Кеша на неё не смотрел. Он не ей — себе говорил. Его снова оскорбили сегодня, и оскорбление не прошло. Кеша переживал это оскорбление так же медленно, как и радость, как и всё делал при ней уже несколько дней.
— А того дураки не понимают, что каждого когда-нибудь беда настигнет, самого сильного. Уж как Воробьёв гнал меня: в двадцать четыре часа очистить город, а ведь не выгнал, а ведь прибежал ко мне. Только поздно прибежал, я не лечу последнюю стадию, — неожиданно грустно сказал Кеша и тут же равнодушно: — А на его место запрыгнет Галкин или Синицын! И с новыми силами меня — бить! Нет, ты мне скажи, кому я отказал в помощи? Кому я приношу вред? Кому я делаю плохо? — Кешин голос зазвенел. — Ты хочешь, чтобы я выложил тебе всё в подробностях, а я не могу, я тогда потеряю силу. Да, я лечу не так, как врачи.
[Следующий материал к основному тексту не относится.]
-- ==== Sys2Proof/Laws/Receive.lean ====
section
/-! SUPPORT. What the shared operations of the receive side can do, said once: which parts of the state they leave alone,
and how the sequencer runs over a row of bytes. -/

namespace Sys2Proof.Machine

/-- The parts of the state that no receive operation touches. -/
structure OutsideReceive (s t : State) : Prop where
  txbuf : t.txbuf = s.txbuf
  table : t.table = s.table
  inited : t.inited = s.inited
  cfg : t.cfg = s.cfg
  tx : t.tx = s.tx
  res : t.res = s.res
  src : t.src = s.src
  inbox : t.inbox = s.inbox

theorem OutsideReceive.refl (s : State) : OutsideReceive s s := ⟨rfl, rfl, rfl, rfl, rfl, rfl, rfl, rfl⟩

theorem OutsideReceive.trans {s t u : State} (h : OutsideReceive s t) (k : OutsideReceive t u) : OutsideReceive s u :=
  ⟨k.txbuf.trans h.txbuf, k.table.trans h.table, k.inited.trans h.inited, k.cfg.trans h.cfg, k.tx.trans h.tx,
    k.res.trans h.res, k.src.trans h.src, k.inbox.trans h.inbox⟩

/-- The receive sequencer's registers and buffer. -/
structure SameSequencer (s t : State) : Prop where
  rxs : t.rxs = s.rxs
  rxn : t.rxn = s.rxn
  rxlen : t.rxlen = s.rxlen
  rxbuf : t.rxbuf = s.rxbuf

/-- What a dispatched or dropped frame does, whatever its type and payload: one of a channels acceptance, a
link-statistics acceptance, a generic acceptance, or one event and nothing else. -/
inductive DispatchDid (P : Params) (dest : Byte) (s t : State) : Prop where
  | channels (v : Vector (BitVec 11) 16) (h : t = acceptChannels P dest v s)
  | link (ls : Vector Byte 10) (h : t = acceptLink dest ls s)
  | generic (type : Byte) (payload : List Byte) (h : t = acceptGeneric dest type payload s)
  | event (e : Event) (he : lastChannels s.ch [e] = s.ch ∧ lastLink s.ls [e] = s.ls ∧ feeds [e] = false)
      (h : t = { s with ev := s.ev ++ [e] })

/-- The inversion of `DISPATCH`. -/
theorem dispatch_did (P : Params) (dest type : Byte) (payload : List Byte) (s : State) :
    DispatchDid P dest s (dispatch P dest type payload s) := by
  have shape : ∀ n, DispatchDid P dest s (raise (.errPayloadShape type n) s) :=
    fun n => .event _ ⟨rfl, rfl, rfl⟩ rfl
  unfold dispatch
  split
  · cases channelsUnpack payload with
    | none => exact shape _
    | some v => exact .channels v rfl
  split
  · cases linkUnpack payload with
    | none => exact shape _
    | some v => exact .link v rfl
  split
  · cases batteryUnpack payload with
    | none => exact shape _
    | some x => exact .event (.decBattery dest x) ⟨rfl, rfl, rfl⟩ rfl
  split
  · cases gpsUnpack payload with
    | none => exact shape _
    | some x => exact .event (.decGps dest x) ⟨rfl, rfl, rfl⟩ rfl
  split
  · cases rpmUnpack payload with
    | none => exact shape _
    | some x => exact .event (.decRpm dest x) ⟨rfl, rfl, rfl⟩ rfl
  split
  · cases tempUnpack payload with
    | none => exact shape _
    | some x => exact .event (.decTemp dest x) ⟨rfl, rfl, rfl⟩ rfl
  · exact .generic type payload rfl

/-- The inversion of the judgement of a complete frame: a checksum mismatch is one event and nothing else. -/
theorem judge_did (P : Params) (dest type : Byte) (payload : List Byte) (c r : Byte) (s : State) :
    DispatchDid P dest s (judge P dest type payload c r s) := by
  unfold judge
  split
  · exact .event (.errCrcMismatch c r) ⟨rfl, rfl, rfl⟩ rfl
  · exact dispatch_did P dest type payload s

theorem DispatchDid.outside {P : Params} {dest : Byte} {s t : State} (h : DispatchDid P dest s t) :
    OutsideReceive s t := by
  cases h with
  | channels v h => subst h; exact ⟨rfl, rfl, rfl, rfl, rfl, rfl, rfl, rfl⟩
  | link ls h => subst h; exact ⟨rfl, rfl, rfl, rfl, rfl, rfl, rfl, rfl⟩
  | generic ty p h => subst h; exact ⟨rfl, rfl, rfl, rfl, rfl, rfl, rfl, rfl⟩
  | event e _ h => subst h; exact ⟨rfl, rfl, rfl, rfl, rfl, rfl, rfl, rfl⟩

theorem DispatchDid.sequencer {P : Params} {dest : Byte} {s t : State} (h : DispatchDid P dest s t) :
    SameSequencer s t := by
  cases h with
  | channels v h => subst h; exact ⟨rfl, rfl, rfl, rfl⟩
  | link ls h => subst h; exact ⟨rfl, rfl, rfl, rfl⟩
  | generic ty p h => subst h; exact ⟨rfl, rfl, rfl, rfl⟩
  | event e _ h => subst h; exact ⟨rfl, rfl, rfl, rfl⟩

/-- The inversion of `EMIT`: it read the frame out of the buffer, judged it and went back to `SEEK_SYNC`. -/
theorem emitFrame_next {P : Params} {s t : State} (h : emitFrame P s = .next t) :
    ∃ dest type payload received computed,
      memRead .rxbuf s.rxbuf 0 = .ok dest ∧ memRead .rxbuf s.rxbuf 2 = .ok type ∧
      memReadFrom .rxbuf s.rxbuf 3 (s.rxlen.toNat - 2) = .ok payload ∧
      memRead .rxbuf s.rxbuf (s.rxlen.toNat + 1) = .ok received ∧
      crcSum s.table (type :: payload) = .ok computed ∧
      t = seekAgain (judge P dest type payload computed received s) := by
  obtain ⟨dest, h1, h⟩ := withValue_next h
  obtain ⟨type, h2, h⟩ := withValue_next h
  obtain ⟨payload, h3, h⟩ := withValue_next h
  obtain ⟨received, h4, h⟩ := withValue_next h
  obtain ⟨computed, h5, h⟩ := withValue_next h
  cases h
  exact ⟨dest, type, payload, received, computed, h1, h2, h3, h4, h5, rfl⟩

/-- The inversion of one step of the sequencer, one case for each row of R102 to R105. -/
theorem rxStep_next {P : Params} {b : Byte} {s t : State} (h : rxStep P b s = .next t) :
    (s.rxs = .seekSync ∧ isDest P b = true ∧ t = holdSync b s) ∨
    (s.rxs = .seekSync ∧ isDest P b = false ∧ t = raise (.errDesyncSkip b) s) ∨
    (s.rxs = .readLength ∧ 2 ≤ b.toNat ∧ b.toNat ≤ 62 ∧ t = holdLength b s) ∨
    (s.rxs = .readLength ∧ ¬(2 ≤ b.toNat ∧ b.toNat ≤ 62) ∧ isDest P b = true ∧
      t = holdSync b (raise (.errBadLength b) s)) ∨
    (s.rxs = .readLength ∧ ¬(2 ≤ b.toNat ∧ b.toNat ≤ 62) ∧ isDest P b = false ∧
      t = seekAgain (raise (.errBadLength b) s)) ∨
    (s.rxs = .awaitBody ∧ s.rxn < 64 ∧ s.rxn + 1 ≠ s.rxlen.toNat + 2 ∧
      t = setRxn (s.rxn + 1) (setRxbuf (s.rxbuf.write s.rxn b) s)) ∨
    (s.rxs = .awaitBody ∧ s.rxn < 64 ∧ s.rxn + 1 = s.rxlen.toNat + 2 ∧
      emitFrame P (setRxbuf (s.rxbuf.write s.rxn b) s) = .next t) := by
  unfold rxStep at h
  cases hs : s.rxs with
  | seekSync =>
    rw [hs] at h
    simp only [Host.Outcome.next.injEq, rxSeek] at h
    cases hd : isDest P b <;> simp_all
  | readLength =>
    rw [hs] at h
    simp only [Host.Outcome.next.injEq, rxLength, Config.minLen, Config.maxLen] at h
    by_cases hb : 2 ≤ b.toNat ∧ b.toNat ≤ 62
    · simp_all
    · rw [if_neg hb] at h
      cases hd : isDest P b <;> simp_all
  | awaitBody =>
    rw [hs] at h
    obtain ⟨buf, hw, h⟩ := withValue_next h
    obtain ⟨hn, rfl⟩ := memWrite_ok.mp hw
    have hn : s.rxn < 64 := hn
    split at h
    · simp_all
    · cases h
      simp_all

/-- One step of the sequencer touches nothing outside the receive side. -/
theorem rxStep_outside {P : Params} {b : Byte} {s t : State} (h : rxStep P b s = .next t) : OutsideReceive s t := by
  rcases rxStep_next h with ⟨-, -, rfl⟩ | ⟨-, -, rfl⟩ | ⟨-, -, -, rfl⟩ | ⟨-, -, -, rfl⟩ | ⟨-, -, -, rfl⟩ |
    ⟨-, -, -, rfl⟩ | ⟨-, -, -, h⟩
  case inr.inr.inr.inr.inr.inr =>
    obtain ⟨dest, type, payload, received, computed, -, -, -, -, -, rfl⟩ := emitFrame_next h
    have k := (judge_did P dest type payload computed received (setRxbuf (s.rxbuf.write s.rxn b) s)).outside
    exact ⟨k.txbuf, k.table, k.inited, k.cfg, k.tx, k.res, k.src, k.inbox⟩
  all_goals exact ⟨rfl, rfl, rfl, rfl, rfl, rfl, rfl, rfl⟩

/-- The inversion of one step of the receive agent: it waited, or took the one byte at the head of the source. -/
theorem takeByte_next {P : Params} {s t : State} (h : takeByte P s = .next t) :
    ((s.inited = false ∨ s.src = []) ∧ t = s) ∨
    (s.inited = true ∧ ∃ b rest, s.src = b :: rest ∧ rxStep P b (setSource rest s) = .next t) := by
  unfold takeByte at h
  cases hi : s.inited with
  | false =>
    simp only [hi, Bool.false_eq_true, if_false, Host.Outcome.next.injEq] at h
    exact .inl ⟨.inl rfl, h.symm⟩
  | true =>
    simp only [hi, if_true] at h
    cases hs : s.src with
    | nil =>
      simp only [hs, Host.Outcome.next.injEq] at h
      exact .inl ⟨.inr rfl, h.symm⟩
    | cons b rest =>
      simp only [hs] at h
      exact .inr ⟨rfl, b, rest, rfl, h⟩

/-- The step on a waiting byte. -/
theorem takeByte_cons {P : Params} {s : State} {b : Byte} {rest : List Byte} (h : s.inited = true)
    (hs : s.src = b :: rest) : takeByte P s = rxStep P b (setSource rest s) := by
  simp [takeByte, h, hs]

/-- The receive agent waits where no byte waits for it. -/
theorem takeByte_waits {P : Params} {s : State} (h : s.inited = false ∨ s.src = []) : takeByte P s = .next s := by
  rcases h with h | h <;> cases hi : s.inited <;> simp_all [takeByte]

/-- One step of the receive agent touches nothing outside the receive side but the source, which it shortens by at most
one byte. -/
theorem takeByte_outside {P : Params} {s t : State} (h : takeByte P s = .next t) :
    OutsideReceive (setSource t.src s) t ∧ (t.src = s.src ∨ t.src = s.src.tail) := by
  rcases takeByte_next h with ⟨-, rfl⟩ | ⟨-, b, rest, hs, h⟩
  · exact ⟨OutsideReceive.refl t, .inl rfl⟩
  · have k := rxStep_outside h
    have e : t.src = rest := k.src
    exact ⟨⟨k.txbuf, k.table, k.inited, k.cfg, k.tx, k.res, rfl, k.inbox⟩, .inr (by rw [e, hs]; rfl)⟩

/-- A property of states that every step of the receive agent keeps is kept over a row of them. -/
theorem receive_keeps {P : Params} {I : State → Prop} (hstep : ∀ s t, I s → takeByte P s = .next t → I t)
    {n : Nat} {s t : State} (hs : I s) (h : receive P n s = .next t) : I t := by
  induction n generalizing s with
  | zero => cases h; exact hs
  | succ n ih =>
    simp only [receive] at h
    split at h
    · rename_i u hu
      exact ih (hstep s u hs hu) h
    · cases h
    · cases h

/-- A row of steps is its parts one after the other. -/
theorem receive_add (P : Params) (m n : Nat) (s : State) :
    receive P (m + n) s =
      match receive P m s with
      | .next t => receive P n t
      | .fault f => .fault f
      | .refused r => .refused r := by
  induction m generalizing s with
  | zero => rw [Nat.zero_add]; rfl
  | succ m ih =>
    rw [Nat.succ_add]
    simp only [receive]
    cases takeByte P s with
    | next t => exact ih t
    | fault f => rfl
    | refused r => rfl

/-- Presented bytes wait behind those already there, and the first of all is taken in the same step (R100, R101). -/
theorem offer_inited {P : Params} {s : State} {bs rest : List Byte} {b : Byte} (h : s.inited = true)
    (hs : s.src ++ bs = b :: rest) : offer P bs s = rxStep P b (setSource rest s) :=
  takeByte_cons (s := keepAtSource bs s) h hs

/-- While `INITED` = 0 presented bytes wait with the source (R101). -/
theorem offer_waiting {P : Params} {s : State} (h : s.inited = false) (bs : List Byte) :
    offer P bs s = .next (keepAtSource bs s) := takeByte_waits (.inl h)

/-! The watchdog. -/

/-- The inversion of `TICK` (R218). -/
theorem tickWatchdog_cases (s : State) :
    (s.wdtArmed = false ∧ tickWatchdog s = s) ∨
    (s.wdtArmed = true ∧ s.wdtCnt = 1 ∧ tickWatchdog s = expireWatchdog s) ∨
    (s.wdtArmed = true ∧ s.wdtCnt ≠ 1 ∧ tickWatchdog s = { s with wdtCnt := s.wdtCnt - 1 }) := by
  unfold tickWatchdog
  cases s.wdtArmed
  · simp
  · by_cases h : s.wdtCnt = 1 <;> simp [h]

end Sys2Proof.Machine
end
Врачи лечат почку, ногу, ухо, а это болит не почка, не нога, не ухо, это кровь болит, болит весь организм. Лечить нужно… — Он прервал себя. — Если бы каждый вовремя подумал: трава погибнет, и из-за этого он погибнет. Трава — живая, и человек — живой, живое нужно лечить живым, жизнью, а не химию запускать в организм. Простой подорожник, который топчут все, кому не лень, простая крапива, которую вырывают как сорняк, простой лопух — лекарства самые что ни на есть главные. Они могут рассосать воспаления, они обновляют организм. Только нужно понимать травы, уметь приготовить их. Не каждый сможет. Сама земля дарит дуракам лекарства, а дураки, слепые, надутые, убивают траву. Если бы каждый, кто заливает её водой со стиральным порошком, кто выжигает её, кто ставит на ней химкомбинат, подумал, что и он… что это он сейчас умрёт, потому что нету лекарства на его болезнь и уничтожил своё лекарство именно он! — Кеша засмеялся. — Как бы он забегал, этот хрен! Посмотрел бы я на его рожу! Каждый считает: его-то обойдёт, его-то не коснётся. На десятки километров — ни одной травки! — В первый раз на Кешином лице обозначилось чувство: боль. — А ей больно гибнуть, как и человеку. Знаешь, как она корчится, задыхаясь?